• _Task requirements_:
What lines below contain the word "predOf"? Please pull each one out.

• _Excerpted data_:
-- ==== Sys2Proof/Machine/Step.lean ====
section
/-! DEFINITION. The step of the machine, and an instruction placed where the next step fetches. -/
namespace Sys2Proof.Machine

/-- One step: the next input of the outside, else what the package does by itself, else the next issue (log 3). -/
def step (s : State) : Host.Outcome State Fault Refusal := stepWith exec s

/-- `s` with the instruction whose bits are `w` where `step` fetches next (log 4). -/
def State.withFetchWord (s : State) (nbits w : Nat) : State := placeWord s nbits w

end Sys2Proof.Machine
end

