-- ==== Sys2Proof/Certificates/Slice0/Obligations.lean ====
section
/-! DEFINITION. The statements for the provers. Those about an instruction hold for every form and operand that its
encoding has; `Ready` says that its issue group stands at it, with registers that the kernel has and none poisoned; the
faults taken otherwise have statements of their own. -/
open Sys2Proof Sys2Proof.Machine

/-! ## The integer class -/

/-- R176: the results of the arithmetic instructions, reduced under R174, in v(d) or in g(d) (R173, R175); IADC writes its
carry-out to po. Nothing else changes but the pc. A field that the table has as "—" is 0 in every such instruction. -/
def Obligations.IntegerArithmetic : Prop :=
  ∀ (f : Fld) (s : State) (c : Cur) (T : Team) (G : Group) (x : Ctx),
    let t := f.slot.toNat
    let a (e : Env) := tyRead t (srcA e f)
    let b (e : Env) := tyRead t (srcB e f)
    let k (e : Env) := tyRead t (srcC e f)
    let w := tyWidth t
    let clamp (y : Int) : Int := if tySigned t then max (-(2 ^ (w - 1))) (min (2 ^ (w - 1) - 1) y) else max 0 (min (2 ^ w - 1) y)
    let pc (e : Env) := predOf e.th (f.c.toNat % 8)
    (∀ row ∈ ([(Instr.mov, b),
        (Instr.sel, fun e => if pc e then a e else b e),
        (Instr.iadd, fun e => a e + b e),
        (Instr.isub, fun e => a e - b e),
        (Instr.imul, fun e => a e * b e),
        (Instr.imulh, fun e => a e * b e / 2 ^ w),
        (Instr.imad, fun e => a e * b e + k e),
        (Instr.idiv, fun e => if b e = 0 then (if tySigned t then -1 else 2 ^ w - 1) else (a e).tdiv (b e)),
        (Instr.irem, fun e => if b e = 0 then a e else a e - b e * (a e).tdiv (b e)),
        (Instr.ineg, fun e => - b e),
        (Instr.iabs, fun e => if b e < 0 then - b e else b e),
        (Instr.imin, fun e => min (a e) (b e)),
        (Instr.imax, fun e => max (a e) (b e)),
        (Instr.iadds, fun e => clamp (a e + b e)),
        (Instr.isubs, fun e => clamp (a e - b e))] : List ((Fld → Instr) × (Env → Int))),
      Ready (row.1 f) s c T G x → Computes (row.1 f) f s c T G x (fun e => tyWrite t (row.2 e)) noMore)
    ∧ (Ready (.iadc f) s c T G x →
        Computes (.iadc f) f s c T G x (fun e => tyWrite t (a e + b e + if pc e then 1 else 0))
          (fun e th => setPred (f.c.toNat / 8 % 8)
            (decide (2 ^ w ≤ srcA e f % 2 ^ w + srcB e f % 2 ^ w + if pc e then 1 else 0)) th))
    ∧ (Ready (.lea f) s c T G x →
        Computes (.lea f) f s c T G x (fun e => ((srcA e f + b e * 2 ^ f.c.toNat) % 2 ^ 64).toNat) noMore)
    ∧ (Ready (.lear f) s c T G x →
        Computes (.lear f) f s c T G x (fun e => ((c.pc + b e) % 2 ^ 64).toNat) noMore)
    ∧ (∀ row ∈ ([(Instr.mov, true, 1), (.sel, false, 8), (.iadd, false, 1), (.isub, false, 1), (.imul, false, 1), (.imulh, false, 1),
        (.imad, false, 256), (.idiv, false, 1), (.irem, false, 1), (.ineg, true, 1), (.iabs, true, 1), (.imin, false, 1), (.imax, false, 1),
        (.iadc, false, 64), (.iadds, false, 1), (.isubs, false, 1), (.lea, false, 8), (.lear, true, 1)] : List ((Fld → Instr) × Bool × Nat)),
      (row.1 f).wf = true → (row.2.1 = true → f.a = 0) ∧ f.c.toNat < row.2.2)

/-- R177: the results of the logic and shift instructions, on the w bits of the operands; n is the 64 bits of b. A field that
the table has as "—" is 0. -/
def Obligations.LogicAndShifts : Prop :=
  ∀ (f : Fld) (s : State) (c : Cur) (T : Team) (G : Group) (x : Ctx),
    let t := f.slot.toNat
    let w := tyWidth t
    let a (e : Env) := srcA e f % 2 ^ w
    let b (e : Env) := srcB e f % 2 ^ w
    let n (e : Env) := srcB e f
    (∀ row ∈ ([(Instr.and, fun e => fromBits w (fun k => bit (a e) k && bit (b e) k)),
        (Instr.or, fun e => fromBits w (fun k => bit (a e) k || bit (b e) k)),
        (Instr.xor, fun e => fromBits w (fun k => bit (a e) k != bit (b e) k)),
        (Instr.not, fun e => fromBits w (fun k => !bit (b e) k)),
        (Instr.andn, fun e => fromBits w (fun k => bit (a e) k && !bit (b e) k)),
        (Instr.logic3, fun e => fromBits w (fun k =>
          bit f.c.toNat (4 * b2n (bit (srcD e f) k) + 2 * b2n (bit (a e) k) + b2n (bit (b e) k)))),
        (Instr.shl, fun e => if w ≤ n e then 0 else a e * 2 ^ n e),
        (Instr.shr, fun e => if w ≤ n e then 0 else a e / 2 ^ n e),
        (Instr.sar, fun e => if w ≤ n e then (if sext (a e) w < 0 then -1 else 0) else sext (a e) w / 2 ^ n e),
        (Instr.rol, fun e => fromBits w (fun k => bit (a e) ((k + (w - n e % w)) % w))),
        (Instr.ror, fun e => fromBits w (fun k => bit (a e) ((k + n e) % w))),
        (Instr.dshr, fun e => (a e * 2 ^ w + srcC e f % 2 ^ w) / 2 ^ (n e % (2 * w)))] : List ((Fld → Instr) × (Env → Int))),
      Ready (row.1 f) s c T G x → Computes (row.1 f) f s c T G x (fun e => tyWrite t (row.2 e)) noMore)
    ∧ (∀ i ∈ [Instr.and, .or, .xor, .not, .andn, .shl, .shr, .sar, .rol, .ror], (i f).wf = true → f.c = 0)
    ∧ ((Instr.not f).wf = true → f.a = 0)

/-- R178: the results of the bit-field instructions; pos is b[5:0], len is b[14:8] but at most 64, and a bit at 64 or more
reads as 0 and is not written. -/
def Obligations.BitFields : Prop :=
  ∀ (f : Fld) (s : State) (c : Cur) (T : Team) (G : Group) (x : Ctx),
    let t := f.slot.toNat
    let w := tyWidth t
    let a (e : Env) := srcA e f
    let b (e : Env) := srcB e f % 2 ^ w
    let pos (e : Env) := srcB e f % 64
    let len (e : Env) := min (srcB e f / 256 % 128) 64
    let at64 (x k : Nat) : Bool := decide (k < 64) && bit x k
    let inField (e : Env) (k : Nat) : Bool := decide (pos e ≤ k) && decide (k < pos e + len e)
    (∀ row ∈ ([(Instr.bfx, fun e => fromBits 64 (fun k => decide (k < len e) && at64 (a e) (k + pos e))),
        (Instr.bfxs, fun e => fromBits 64 (fun k => decide (0 < len e) && at64 (a e) (min k (len e - 1) + pos e))),
        (Instr.bfi, fun e => fromBits 64 (fun k => if inField e k then bit (a e) (k - pos e) else bit (srcD e f) k)),
        (Instr.sext, fun e => fromBits 64 (fun k => bit (a e) (min k (srcB e f % 64)))),
        (Instr.zext, fun e => fromBits 64 (fun k => decide (k ≤ srcB e f % 64) && bit (a e) k)),
        (Instr.bmsk, fun e => fromBits 64 (inField e))] : List ((Fld → Instr) × (Env → Nat))),
      Ready (row.1 f) s c T G x → Computes (row.1 f) f s c T G x row.2 noMore)
    ∧ ∀ row ∈ ([(Instr.popc, fun e => ((List.range w).filter (bit (b e))).length),
        (Instr.clz, fun e => leadingZeros w (b e)),
        (Instr.ctz, fun e => trailingZeros w (b e)),
        (Instr.brev, fun e => fromBits w (fun k => bit (b e) (w - 1 - k))),
        (Instr.bswap, fun e => fromBits w (fun k => bit (b e) (8 * (w / 8 - 1 - k / 8) + k % 8)))] :
          List ((Fld → Instr) × (Env → Nat))),
      Ready (row.1 f) s c T G x → Computes (row.1 f) f s c T G x (fun e => tyWrite t (row.2 e)) noMore

/-- R179: what SETP, PLOGIC, PSET, PMOV and SETV write. A predicate is a thread's own: nothing else of the thread changes
but the pc, and a write to p0 is discarded (R175). -/
def Obligations.Predicates : Prop :=
  ∀ (f : Fld) (s : State) (c : Cur) (T : Team) (G : Group) (x : Ctx),
    let t := f.slot.toNat
    let act := acting c G f
    let a (e : Env) := tyRead t (srcA e f)
    let b (e : Env) := tyRead t (srcB e f)
    (∀ row ∈ ([(Instr.setp, fun e => match f.c.toNat with
          | 0 => decide (a e = b e) | 1 => decide (a e ≠ b e) | 2 => decide (a e < b e) | 3 => decide (a e ≤ b e)
          | 4 => decide (a e > b e) | _ => decide (a e ≥ b e)),
        (Instr.plogic, fun e => bit f.c.toNat (4 * b2n (predOf e.th f.d.toNat) + 2 * b2n (predOf e.th f.a.toNat)
          + b2n (predOf e.th f.b.toNat))),
        (Instr.pset, fun e => bit (srcA e f) (srcB e f % 64))] : List ((Fld → Instr) × (Env → Bool))),
      Ready (row.1 f) s c T G x → ∃ s', exec (row.1 f) s = .next s' ∧
        Wrote s s' c T G (fun _ _ => none) (fun _ => none)
          (advance c act (fun l => setPred f.d.toNat (row.2 (laneEnv c T G x l)))))
    ∧ (Ready (.setv f) s c T G x → Computes (.setv f) f s c T G x
        (fun e => tyWrite t (if predOf e.th f.a.toNat then (if tySigned t then -1 else 1) else 0)) noMore)
    ∧ (Ready (.pmov f) s c T G x → fldBit f 6 = false → ∃ s', exec (.pmov f) s = .next s' ∧
        Wrote s s' c T G (toV false f.d.toNat act (fun l => fromBits 8 (predOf (laneEnv c T G x l).th))) (fun _ => none)
          (advance c act (fun _ th => th)))
    ∧ (Ready (.pmov f) s c T G x → fldBit f 6 = true → ∃ s', exec (.pmov f) s = .next s' ∧
        Wrote s s' c T G (fun _ _ => none) (fun _ => none)
          (advance c act (fun l th => (List.range 7).foldl
            (fun th k => setPred (k + 1) (bit (readV T G l f.a.toNat) (k + 1)) th) th)))

/-! ## The format class -/

/-- R210 with R205 and R206: each element is the exact result, rounded once by `round_to`; the nf bits of operands and
results are ORed in; under stochastic rounding sx advances by the slot's L. Where no enclosure decides a rounding of
exp2, log2, sin or cos, the value is free (log 14). The sign of a zero or infinite quotient is the model's choice (log
35). -/
def Obligations.FormatArithmetic : Prop :=
  ∀ (f : Fld) (s : State) (c : Cur) (T : Team) (G : Group) (x : Ctx),
    let a (e : Env) (k : Fdr) (j : Nat) := opA e f k j
    let b (e : Env) (k : Fdr) (j : Nat) := opB e f k j
    let d (e : Env) (k : Fdr) (j : Nat) := opC e f k j
    (∀ row ∈ ([(Instr.fadd, fun m a b => sumVals [a, b] m),
        (Instr.fsub, fun m a b => sumVals [a, b.negate] m),
        (Instr.fmul, fun _ a b => mulVal a b),
        (Instr.fdiv, fun _ a b => ((divVal a b).1, (divVal a b).2.1))] : List ((Fld → Instr) × (Nat → Val → Val → Val × Nat))),
      Ready (row.1 f) s c T G x → slotGood x f.slot.toNat (fun _ => true) →
        ComputesElements (row.1 f) f s c T G x true (fun e k m j =>
          let r := row.2 m (a e k j).1 (b e k j).1
          (.val r.1, r.2 ||| (a e k j).2 ||| (b e k j).2)))
    ∧ (∀ row ∈ ([(Instr.fsqrt, fun _ => true, sqrtVal),
        (Instr.frcp, fun _ => true, fun b => (.val (divVal (.fin false (qOf 1)) b).1, (divVal (.fin false (qOf 1)) b).2.1)),
        (Instr.frsq, fun _ => true, rsqrtVal),
        (Instr.fexp2, fun k => [0, 1, 4].contains k.kind, exp2Val),
        (Instr.flog2, fun k => [0, 1, 4].contains k.kind, log2Val),
        (Instr.fsin, fun k => [0, 1, 4].contains k.kind, trigVal false),
        (Instr.fcos, fun k => [0, 1, 4].contains k.kind, trigVal true),
        (Instr.fxexp, fun _ => true, fun b => match b with
          | .nan => (.val .nan, 0)
          | .inf _ => (.val (.inf false), 0)
          | .fin _ q => (.val (if qIsZero q then .inf true else valOf (qOf (qLog2 q))), 0))] :
          List ((Fld → Instr) × (Fdr → Bool) × (Val → Exact × Nat))),
      Ready (row.1 f) s c T G x → slotGood x f.slot.toNat row.2.1 →
        ComputesElements (row.1 f) f s c T G x true (fun e k _ j =>
          ((row.2.2 (b e k j).1).1, (row.2.2 (b e k j).1).2 ||| (b e k j).2)))
    ∧ (∀ row ∈ ([(Instr.ffma, fun m p c => sumVals [p, c] m),
        (Instr.ffms, fun m p c => sumVals [p, c.negate] m),
        (Instr.fnma, fun m p c => sumVals [p.negate, c] m)] : List ((Fld → Instr) × (Nat → Val → Val → Val × Nat))),
      Ready (row.1 f) s c T G x → slotGood x f.slot.toNat (fun _ => true) →
        ComputesElements (row.1 f) f s c T G x true (fun e k m j =>
          let p := mulVal (a e k j).1 (b e k j).1
          let r := if (a e k j).1.isNan || (b e k j).1.isNan || (d e k j).1.isNan then (.nan, 0)
            else ((row.2 m p.1 (d e k j).1).1, (row.2 m p.1 (d e k j).1).2 ||| p.2)
          (.val r.1, r.2 ||| (a e k j).2 ||| (b e k j).2 ||| (d e k j).2)))
    ∧ (Ready (.fscl f) s c T G x → slotGood x f.slot.toNat (fun _ => true) →
        ComputesElements (.fscl f) f s c T G x true (fun e k _ j =>
          let n := max (-8192) (min 8192 (sext (srcBs e f) 64))
          (.val (match (a e k j).1 with | .fin g q => .fin g (qMul q (qPow2 n)) | v => v), (a e k j).2)))
    ∧ (Ready (.frnd f) s c T G x → slotGood x f.slot.toNat (fun _ => true) →
        let k := slotDef x f.slot.toNat
        let mode := modeOf k (f.m.toNat % 8)
        let rs (e : Env) := (List.range (elems k)).map (fun j =>
          let r := roundInteger k (foOf f) mode (if mode = 5 then drawFor e f.slot.toNat j else 0) (b e k j).1
          (r.1, r.2 ||| (b e k j).2))
        Computes (.frnd f) f s c T G x (fun e => packElems k.w ((rs e).map (·.1)))
          (flagged (fun e => orAll ((rs e).map (·.2))) mode (elems k)))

• _Written answer_:
    let pc (e : Env) := predOf e.th (f.c.toNat % 8)
        (Instr.plogic, fun e => bit f.c.toNat (4 * b2n (predOf e.th f.d.toNat) + 2 * b2n (predOf e.th f.a.toNat)
          + b2n (predOf e.th f.b.toNat))),
        (fun e => tyWrite t (if predOf e.th f.a.toNat then (if tySigned t then -1 else 1) else 0)) noMore)
        Wrote s s' c T G (toV false f.d.toNat act (fun l => fromBits 8 (predOf (laneEnv c T G x l).th))) (fun _ => none)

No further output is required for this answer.